* Task to complete: Will you return, word for word, only the lines from the top of the data below down to and including the one with "Word, (off, v)"?
[Opening Records for this task section]
/-- R34, R67: a reserved or unbacked address reads 0, and a write to it changes nothing, busy or not. -/
def Obligations.ReservedAddressesReadZero : Prop :=
  ∀ (s : State) (off : Nat) (w : Word) (rest : List Event), off % 4 = 0 → Reserved off →
    (ReadNext s off rest → step s = .next { s with events := rest, rdata := 0 })
      ∧ (WriteNext s off w rest → step s = .next { s with events := rest })

/-- R35: while busy, a write to a busy-filtered target only sets IGNORED; IRQ_EN and CTRL writes are honoured; writes to
read-only registers, OBUF and reserved addresses change nothing, busy or not. -/
def Obligations.BusyFilter : Prop :=
  ∀ (s : State) (off : Nat) (w : Word) (rest : List Event), off % 4 = 0 → WriteNext s off w rest →
    (s.status.busy = true → off ∈ filteredOffsets ∨ (0x100000 ≤ off ∧ off < 0x100000 + Config.ibufSize) →
      step s = .next { s with events := rest, status := { s.status with ignored := true } })
    ∧ (s.status.busy = true → off = 0x020 → step s = .next { s with events := rest, doneIe := w.getLsbD 0 })
    ∧ (s.status.busy = true → off = 0x004 → step s = .next (State.writeCtrl w { s with events := rest }))
    ∧ (off ∈ readOnlyOffsets ∨ (0x200000 ≤ off ∧ off < 0x200000 + Config.obufSize) ∨ Reserved off →
      step s = .next { s with events := rest })

/-- R36: while busy, OBUF and IV0 to IV3 read an unspecified word, a fresh draw for each read; OUT_LEN reads 0, STATUS
reads BUSY = 1, and every other register reads as on an idle engine. -/
def Obligations.ReadsWhileBusy : Prop :=
  ∀ (s : State) (off : Nat) (rest : List Event), s.Inv → off % 4 = 0 → s.status.busy = true → ReadNext s off rest →
    ((off ∈ [0x060, 0x064, 0x068, 0x06C] ∨ (0x200000 ≤ off ∧ off < 0x200000 + Config.obufSize)) →
      ∃ t, step s = .next t ∧ t.rdata = Config.freeReadWord s.draws.read ∧ t.draws.read = s.draws.read + 1
        ∧ t = { s with events := rest, rdata := t.rdata, draws := { s.draws with read := t.draws.read } })
    ∧ (off = 0x01C → step s = .next { s with events := rest, rdata := 0 })
    ∧ (off = 0x008 → ∃ t, step s = .next t ∧ t.rdata.getLsbD 0 = true ∧ t = { s with events := rest, rdata := t.rdata })
    ∧ (∀ v : Word, (off, v) ∈ ordinaryReads s → step s = .next { s with events := rest, rdata := v })

/-- A host read changes nothing but the word on h_rdata, the inputs and the count of unspecified reads (20_memory.md
sections 1 and 3). -/
def Obligations.ReadsHaveNoSideEffect : Prop :=
  ∀ (s : State) (a : WordAddr) (rest : List Event), s.events = .hostRead a :: rest →
    ∃ t, step s = .next t
      ∧ t = { s with events := rest, rdata := t.rdata, draws := { s.draws with read := t.draws.read } }
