-- ==== Sys2Proof/Machine/HostMacros.lean ====
section
/-! DEFINITION. The host pseudo-instructions as the accesses they put on the port (30_encoding.md R104, R105). What the
host itself decides from the words it reads (how often `wait` polls, how many words `rdout` reads, a branch of a host
program) is its own control flow (R103), and stands here as an argument. -/

namespace Sys2Proof.Machine

/-- `wr OFF, W` (R104). -/
def wr (off : Nat) (w : Word) : Event := .hostWrite (wordAddr off) w

/-- `rd OFF` (R104). The word read stands in `State.rdata` after it. -/
def rd (off : Nat) : Event := .hostRead (wordAddr off)

/-- `word(x)` of up to four bytes, with zero lanes past the end (R105). -/
def wordOfBytes (x : Bytes) : Word := laneWord fun j => x.getD j 0

/-- `cmd C` (R105). -/
def cmdMacro (i : Instr) : List Event := [wr 0x00C (encode i)]

/-- `CMD.raw W`, legal or not (R104). -/
def cmdRawMacro (w : Word) : List Event := [wr 0x00C w]

/-- `wait` that polls STATUS n times (R105). -/
def waitMacro (n : Nat) : List Event := List.replicate n (rd 0x008)

/-- Whether `wait` polls again after it has read this word from STATUS (R105). -/
def waitPollsAgain (w : Word) : Bool := w.getLsbD 0

/-- `ack` (R105). -/
def ackMacro : List Event := [wr 0x004 2]

/-- `srst` (R105). -/
def srstMacro : List Event := [wr 0x004 1]

/-- `clrign` (R105). -/
def clrignMacro : List Event := [wr 0x004 4]

/-- `ldkey b`, |b| = 32 (R105). -/
def ldkeyMacro (b : Bytes) : List Event :=
  (List.range 8).map (fun k => wr (0x040 + 4 * k) (wordOfBytes ((b.drop (4 * k)).take 4))) ++ [wr 0x010 32]

/-- `ldkeylen n` (R105). -/
def ldkeylenMacro (n : Nat) : List Event := [wr 0x010 (BitVec.ofNat 32 n)]

/-- `ldiv b`, |b| = 16 (R105). -/
def ldivMacro (b : Bytes) : List Event :=
  (List.range 4).map (fun k => wr (0x060 + 4 * k) (wordOfBytes ((b.drop (4 * k)).take 4))) ++ [wr 0x014 16]

/-- `ldin b` (R105). -/
def ldinMacro (b : Bytes) : List Event :=
  (List.range ((b.length + 3) / 4)).map (fun m => wr (0x100000 + 4 * m) (wordOfBytes ((b.drop (4 * m)).take 4)))
    ++ [wr 0x018 (BitVec.ofNat 32 b.length)]

/-- The reads of `rdout` once OUT_LEN has been read as n (R105). -/
def rdoutMacro (n : Nat) : List Event :=
  rd 0x01C :: (List.range ((n + 3) / 4)).map (fun m => rd (0x200000 + 4 * m))

/-- The byte string of `rdout`: the first n bytes of the words read, in order (R105). -/
def rdoutBytes (n : Nat) (words : List Word) : Bytes := (words.flatMap le32).take n

/-- The reads of `rdiv` (R105). -/
def rdivMacro : List Event := (List.range 4).map (fun k => rd (0x060 + 4 * k))

/-- `out2in`, where `rdout` gives the byte string b (R105). -/
def out2inMacro (b : Bytes) : List Event := rdoutMacro b.length ++ ldinMacro b

end Sys2Proof.Machine
end

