-- ==== Sys2Proof/Tests/Slice0.lean ====
section
/-! SUPPORT. Tests: ill-formed terms, words written out from the encoding tables, the vectors of 95_test_vectors.md under
its toy primitive, single steps; and one witness for each obligation with hypotheses. -/

namespace Sys2Proof.Tests

open Sys2Proof.Machine Sys2Proof.Spec

/-! ### WellFormed refuses -/

theorem test_encrypt_mode_3_is_ill_formed : ¬ WellFormed (.encryptNoMode 3 .rng) := by decide
theorem test_decrypt_mode_0_is_ill_formed : ¬ WellFormed (.decryptNoMode 0) := by decide
theorem test_xform_fwd_mode_1_is_ill_formed : ¬ WellFormed (.xformFwdNoMode 1) := by decide
theorem test_xform_inv_mode_2_is_ill_formed : ¬ WellFormed (.xformInvNoMode 2) := by decide

/-! ### Decoding: words written bit by bit as IVSRC, MODE (three bits), OP (four bits), R90 to R93 -/

/-- A test word decodes to the instruction. -/
def decodesTo (c : Nat × Instr) : Bool := decodeTableWord 32 c.1 == some c.2

theorem test_decode_encrypt_rng :
    [(0b00000001, .encryptCbcRng), (0b00010001, .encryptCfbRng), (0b00100001, .encryptOfbRng),
     (0b00110001, .encryptCtrRng)].all decodesTo = true := by decide

theorem test_decode_encrypt_reg :
    [(0b10000001, .encryptCbcReg), (0b10010001, .encryptCfbReg), (0b10100001, .encryptOfbReg),
     (0b10110001, .encryptCtrReg)].all decodesTo = true := by decide

theorem test_decode_decrypt :
    [(0b00000010, .decryptCbc), (0b00010010, .decryptCfb), (0b00100010, .decryptOfb),
     (0b00110010, .decryptCtr)].all decodesTo = true := by decide

theorem test_decode_xform_fwd :
    [(0b00000011, .xformFwdCbc), (0b00010011, .xformFwdCfb), (0b00100011, .xformFwdOfb),
     (0b00110011, .xformFwdCtr)].all decodesTo = true := by decide

theorem test_decode_xform_inv :
    [(0b00000100, .xformInvCbc), (0b00010100, .xformInvCfb), (0b00100100, .xformInvOfb),
     (0b00110100, .xformInvCtr)].all decodesTo = true := by decide

theorem test_decode_padding_and_container :
    [(0b00000101, .padData), (0b00000110, .unpadData), (0b00000111, .encodeContainer),
     (0b00001000, .decodeContainer)].all decodesTo = true := by decide

theorem test_decode_no_mode :
    [(0b01000001, .encryptNoMode 4 .rng), (0b11110001, .encryptNoMode 7 .reg), (0b01010010, .decryptNoMode 5),
     (0b01100011, .xformFwdNoMode 6), (0b01110100, .xformInvNoMode 7)].all decodesTo = true := by decide

/-- V-ERR-1 to V-ERR-7: the illegal words. -/
theorem test_illegal_words :
    [0x000, 0x100, 0x101, 0x092, 0x015, 0x009, 0x088].all (fun w => (decodeTableWord 32 w).isNone) = true := by decide

theorem test_written_form : Instr.written (.encryptNoMode 5 .reg) = "ENCRYPT.m5 reg" := by decide

/-! ### The toy primitive of 95_test_vectors.md, section 2.0 -/

/-- ToyEnc(K, X) = rotl1(X ⊕ K[0..16)). -/
def toyEnc (k : Key) (x : Block) : Block :=
  Vector.ofFn fun j => x[(j.val + 1) % 16]'(by omega) ^^^ k[(j.val + 1) % 16]'(by omega)

/-- ToyDec(K, Y) = rotr1(Y) ⊕ K[0..16). -/
def toyDec (k : Key) (y : Block) : Block := Vector.ofFn fun j => y[(j.val + 15) % 16]'(by omega) ^^^ k[j.val]

theorem toyDec_toyEnc (k : Key) (x : Block) : toyDec k (toyEnc k x) = x := by
  apply Vector.ext
  intro j hj
  have h : (j + 15 + 1) % 16 = j := by omega
  simp only [toyDec, toyEnc, Vector.getElem_ofFn, Nat.mod_add_mod, h]
  rw [BitVec.xor_assoc, BitVec.xor_self, BitVec.xor_zero]

/-- The toy primitive. -/
def toy : BlockPrimitive where
  enc := toyEnc
  dec := toyDec
  dec_enc := toyDec_toyEnc

/-- KT = 00 01 … 1F. -/
def kt : Key := Vector.ofFn fun j => BitVec.ofNat 8 j.val

/-- VT. -/
def vt : Block :=
  #v[0x3A, 0x7F, 0x01, 0xC4, 0x59, 0xE2, 0x0B, 0x96, 0xD8, 0x25, 0x6C, 0xF3, 0x40, 0xBD, 0x17, 0x8E]

/-- P32. -/
def p32 : Bytes := (List.range 26).map (fun j => BitVec.ofNat 8 (0x41 + j)) ++ [0x30, 0x31, 0x32, 0x33, 0x34, 0x35]

/-- "HELLO". -/
def hello : Bytes := [0x48, 0x45, 0x4C, 0x4C, 0x4F]

/-- The ciphertext that CBC gives for HELLO (V-PIPE-2). -/
def helloCbc : Bytes :=
  [0x3B, 0x4F, 0x8B, 0x12, 0xEC, 0x06, 0x9A, 0xDB, 0x27, 0x6D, 0xF3, 0x47, 0xBB, 0x12, 0x8A, 0x72]

/-- V-CBC-1. -/
theorem test_cbc_forward : fwd toy .cbc kt vt p32 =
    [0x3C, 0x40, 0x83, 0x18, 0xA1, 0x4A, 0xD9, 0x99, 0x66, 0x2D, 0xB4, 0x01, 0xFE, 0x56, 0xD1, 0x7B,
     0x13, 0xD2, 0x4F, 0xF0, 0x19, 0x88, 0xC6, 0x37, 0x7E, 0x8E, 0x3B, 0xC0, 0x68, 0xEB, 0x41, 0x6D] := by
  decide +kernel

/-- V-CFB-1. -/
theorem test_cfb_forward : fwd toy .cfb kt vt (p32.take 21) =
    [0x3F, 0x41, 0x84, 0x19, 0xA2, 0x4B, 0xD6, 0x98, 0x65, 0x2C, 0xB3, 0x00, 0xFD, 0x57, 0xCE, 0x6A,
     0x11, 0xD4, 0x49, 0xF2, 0x1B] := by
  decide +kernel

/-- V-CFB-3: the inverse on P21 differs from the forward transform from block 1 on. -/
theorem test_cfb_inverse : inv toy .cfb kt vt (p32.take 21) =
    [0x3F, 0x41, 0x84, 0x19, 0xA2, 0x4B, 0xD6, 0x98, 0x65, 0x2C, 0xB3, 0x00, 0xFD, 0x57, 0xCE, 0x6A,
     0x12, 0x13, 0x14, 0x15, 0x16] := by
  decide +kernel

/-- V-OFB-1. -/
theorem test_ofb : fwd toy .ofb kt vt (p32.take 21) =
    [0x3F, 0x41, 0x84, 0x19, 0xA2, 0x4B, 0xD6, 0x98, 0x65, 0x2C, 0xB3, 0x00, 0xFD, 0x57, 0xCE, 0x6A,
     0x53, 0x97, 0x0D, 0xB7, 0x5D] := by
  decide +kernel

/-- V-CTR-2. -/
theorem test_ctr : inv toy .ctr kt vt (p32.take 21) =
    [0x3F, 0x41, 0x84, 0x19, 0xA2, 0x4B, 0xD6, 0x98, 0x65, 0x2C, 0xB3, 0x00, 0xFD, 0x57, 0xCE, 0x6A,
     0x2F, 0x51, 0x94, 0x09, 0xB2] := by
  decide +kernel
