-- ==== Sys2Proof/Machine/Mapper.lean ====
section
/-! DEFINITION. The four MAP commands (spec/40_mapper.md). -/

namespace Sys2Proof.Machine

/-- The pseudocode common to the four MAP commands (R106). -/
def mapCommand (sch : Scheme) (g : Bits) (s : State) : Host.Outcome State Fault Refusal :=
  unlessConfigError s <|
    if g.length = codeWordLength sch then .next (respond .ok (mapPoint sch g) s) else raise .groupLen s

/-- MAP.BPSK (R102). -/
def execMapBpsk (g : Bits) (s : State) : Host.Outcome State Fault Refusal := mapCommand .bpsk g s

/-- MAP.QPSK (R103). -/
def execMapQpsk (g : Bits) (s : State) : Host.Outcome State Fault Refusal := mapCommand .qpsk g s

/-- MAP.QAM16 (R104). -/
def execMapQam16 (g : Bits) (s : State) : Host.Outcome State Fault Refusal := mapCommand .qam16 g s

/-- MAP.QAM64 (R105). -/
def execMapQam64 (g : Bits) (s : State) : Host.Outcome State Fault Refusal := mapCommand .qam64 g s

end Sys2Proof.Machine
end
[Closing Records for this task section]
* Answer to the exercise:
/-- R34, R67: a reserved or unbacked address reads 0, and a write to it changes nothing, busy or not. -/
def Obligations.ReservedAddressesReadZero : Prop :=
  ∀ (s : State) (off : Nat) (w : Word) (rest : List Event), off % 4 = 0 → Reserved off →
    (ReadNext s off rest → step s = .next { s with events := rest, rdata := 0 })
      ∧ (WriteNext s off w rest → step s = .next { s with events := rest })

/-- R35: while busy, a write to a busy-filtered target only sets IGNORED; IRQ_EN and CTRL writes are honoured; writes to
read-only registers, OBUF and reserved addresses change nothing, busy or not. -/
def Obligations.BusyFilter : Prop :=
  ∀ (s : State) (off : Nat) (w : Word) (rest : List Event), off % 4 = 0 → WriteNext s off w rest →
    (s.status.busy = true → off ∈ filteredOffsets ∨ (0x100000 ≤ off ∧ off < 0x100000 + Config.ibufSize) →
      step s = .next { s with events := rest, status := { s.status with ignored := true } })
    ∧ (s.status.busy = true → off = 0x020 → step s = .next { s with events := rest, doneIe := w.getLsbD 0 })
    ∧ (s.status.busy = true → off = 0x004 → step s = .next (State.writeCtrl w { s with events := rest }))
    ∧ (off ∈ readOnlyOffsets ∨ (0x200000 ≤ off ∧ off < 0x200000 + Config.obufSize) ∨ Reserved off →
      step s = .next { s with events := rest })

/-- R36: while busy, OBUF and IV0 to IV3 read an unspecified word, a fresh draw for each read; OUT_LEN reads 0, STATUS
reads BUSY = 1, and every other register reads as on an idle engine. -/
def Obligations.ReadsWhileBusy : Prop :=
  ∀ (s : State) (off : Nat) (rest : List Event), s.Inv → off % 4 = 0 → s.status.busy = true → ReadNext s off rest →
    ((off ∈ [0x060, 0x064, 0x068, 0x06C] ∨ (0x200000 ≤ off ∧ off < 0x200000 + Config.obufSize)) →
      ∃ t, step s = .next t ∧ t.rdata = Config.freeReadWord s.draws.read ∧ t.draws.read = s.draws.read + 1
        ∧ t = { s with events := rest, rdata := t.rdata, draws := { s.draws with read := t.draws.read } })
    ∧ (off = 0x01C → step s = .next { s with events := rest, rdata := 0 })
    ∧ (off = 0x008 → ∃ t, step s = .next t ∧ t.rdata.getLsbD 0 = true ∧ t = { s with events := rest, rdata := t.rdata })
    ∧ (∀ v : Word, (off, v) ∈ ordinaryReads s → step s = .next { s with events := rest, rdata := v })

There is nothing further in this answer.